• Work item
Check each line of the listing for the word "candidate" and report the ones that have it.
* * *
/-- The first entry of a table whose slot holds an order. -/
def firstSlot {α β : Type} (slot : α → Option β) : Table α → Option (Nat × α × β)
  | [] => none
  | (i, e) :: rest =>
    match slot e with
    | some o => some (i, e, o)
    | none => firstSlot slot rest

/-- The arbiter takes its first order candidate, sending or discarding it; `none` when no order waits
(R179). -/
def takeOrder (s : State) : Option State :=
  match s.driveStation, s.pat.slot with
  | some a, some o => some (takeDrive a o s)
  | _, _ =>
    match firstSlot Shutter.slot s.shut with
    | some (i, e, o) => some (takeShutter i e o s)
    | none =>
      match firstSlot Amp.slot s.ann.amps with
      | some (f, a, o) => some (takeAmp f a o s)
      | none =>
        match firstSlot Ringer.slot s.call.ringers with
        | some (i, g, o) => some (takeRinger i g o s)
        | none =>
          match s.line.orders with
          | o :: rest => some (takeForwarded o rest s)
          | [] => none

/-- One candidate of the Port B arbiter (R179). -/
def takeB (s : State) : Option State :=
  if s.line.orderRun ≥ Config.runLimit ∧ s.pollDue then takePoll s
  else
    match takeOrder s with
    | some s1 => some s1
    | none => if s.pollDue then takePoll s else none

/-- The Port B arbiter decides while the port is free and a candidate waits; a discarded candidate is
followed by the next (R175, R179), which is the first of the list as the discard leaves it: DESIGN CHOICE
(unsafe), log 42. -/
def arbiterB : Nat → State → State
  | 0, s => s
  | n + 1, s =>
    if s.line.portB = .free then
      match takeB s with
      | some s1 => arbiterB n s1
      | none => s
    else s

/-! ## The Port A arbiter -/

/-- A notice's destination (R191). -/
def noticeDst (s : State) : Byte :=
  match s.reg.settings, s.mgmt.lastPanel with
  | some x, _ => byteOf x.panel
  | none, some a => byteOf a
  | none, none => 255

/-- A notice of code `c`, kind byte 5 × 32 + c (R191, R193). -/
def noticeFrame (s : State) (c : Nat) (payload : List Byte) : Frame :=
  { dst := noticeDst s, src := 240, kind := byteOf (160 + c), tag := 0, payload := payload }

/-- The first entry of a table whose mark is set. -/
def firstMarked {α : Type} (mark : α → Bool) : Table α → Option (Nat × α)
  | [] => none
  | (i, e) :: rest => if mark e then some (i, e) else firstMarked mark rest

/-- The next notice, with the state it leaves: the item's mark is cleared (R180, R191). -/
def takeNotice (s : State) : Option (Frame × State) :=
  match firstMarked Zone.mark s.fire.zones with
  | some (z, e) =>
    some (noticeFrame s 1 (zonePayload s z e), onZone s z fun e => { e with mark := false })
  | none =>
  match firstMarked Shutter.mark s.shut with
  | some (i, e) =>
    some (noticeFrame s 2 (shutterPayload i e), onShutter s i fun e => { e with mark := false })
  | none =>
  if s.pat.mark then
    some (noticeFrame s 3 (patPayload s.pat), s.onPat fun p => { p with mark := false })
  else
  match firstMarked Station.mark s.reg.stations with
  | some (a, e) =>
    some (noticeFrame s 4 (stationPayload a e), onStation s a fun e => { e with mark := false })
  | none =>
  if s.reg.panelMark then
    some (noticeFrame s 4 (panelPayload s.reg), s.onReg fun r => { r with panelMark := false })
  else if s.call.mark then
    some (noticeFrame s 5 (callPayload s.call), s.onCall fun u => { u with mark := false })
  else if s.ann.mark then
    some (noticeFrame s 6 (closingPayload s), s.onAnn fun u => { u with mark := false })
  else
  match s.line.vetoMark, s.line.veto with
  | true, some v =>
    some (noticeFrame s 7 (vetoPayload v), s.onLine fun l => { l with veto := none, vetoMark := false })
  | _, _ =>
  if s.board.mark then
    some (noticeFrame s 8 (boardPayload s.board),
      s.onBoard fun b => { b with mark := false, testDone := false })
  else none

/-- A frame's transmission on Port A begins. -/
def sendA (f : Frame) (run : Nat) (s : State) : State :=
  s.onLine fun l => { l with portA := some f, localRun := run }

/-- The head of the forwarded-report FIFO is taken (R180). -/
def takeReport (f : Frame) (rest : List Frame) (s : State) : State :=
  sendA f 0 (s.onLine fun l => { l with reports := rest })

/-- The reply is taken, or else the next notice, and counted (R172, R180). -/
def takeLocal (s : State) : Option State :=
  let run := min (s.line.localRun + 1) Config.runLimit
  match s.line.reply with
  | some f => some (sendA f run (s.onLine fun l => { l with reply := none }))
  | none => (takeNotice s).map fun r => sendA r.1 run r.2

/-- The Port A arbiter decides when the transmitter is free (R180). -/
def arbiterA (s : State) : State :=
  match s.line.portA with
  | some _ => s
  | none =>
    match s.line.reports with
    | [] => (takeLocal s).getD s
    | f :: rest =>
      if s.line.localRun ≥ Config.runLimit then takeReport f rest s
      else
        match takeLocal s with
        | some s1 => s1
        | none => takeReport f rest s

end Sys2Proof.Machine
end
* * *
• Written answer
/-- The arbiter takes its first order candidate, sending or discarding it; `none` when no order waits
/-- One candidate of the Port B arbiter (R179). -/
/-- The Port B arbiter decides while the port is free and a candidate waits; a discarded candidate is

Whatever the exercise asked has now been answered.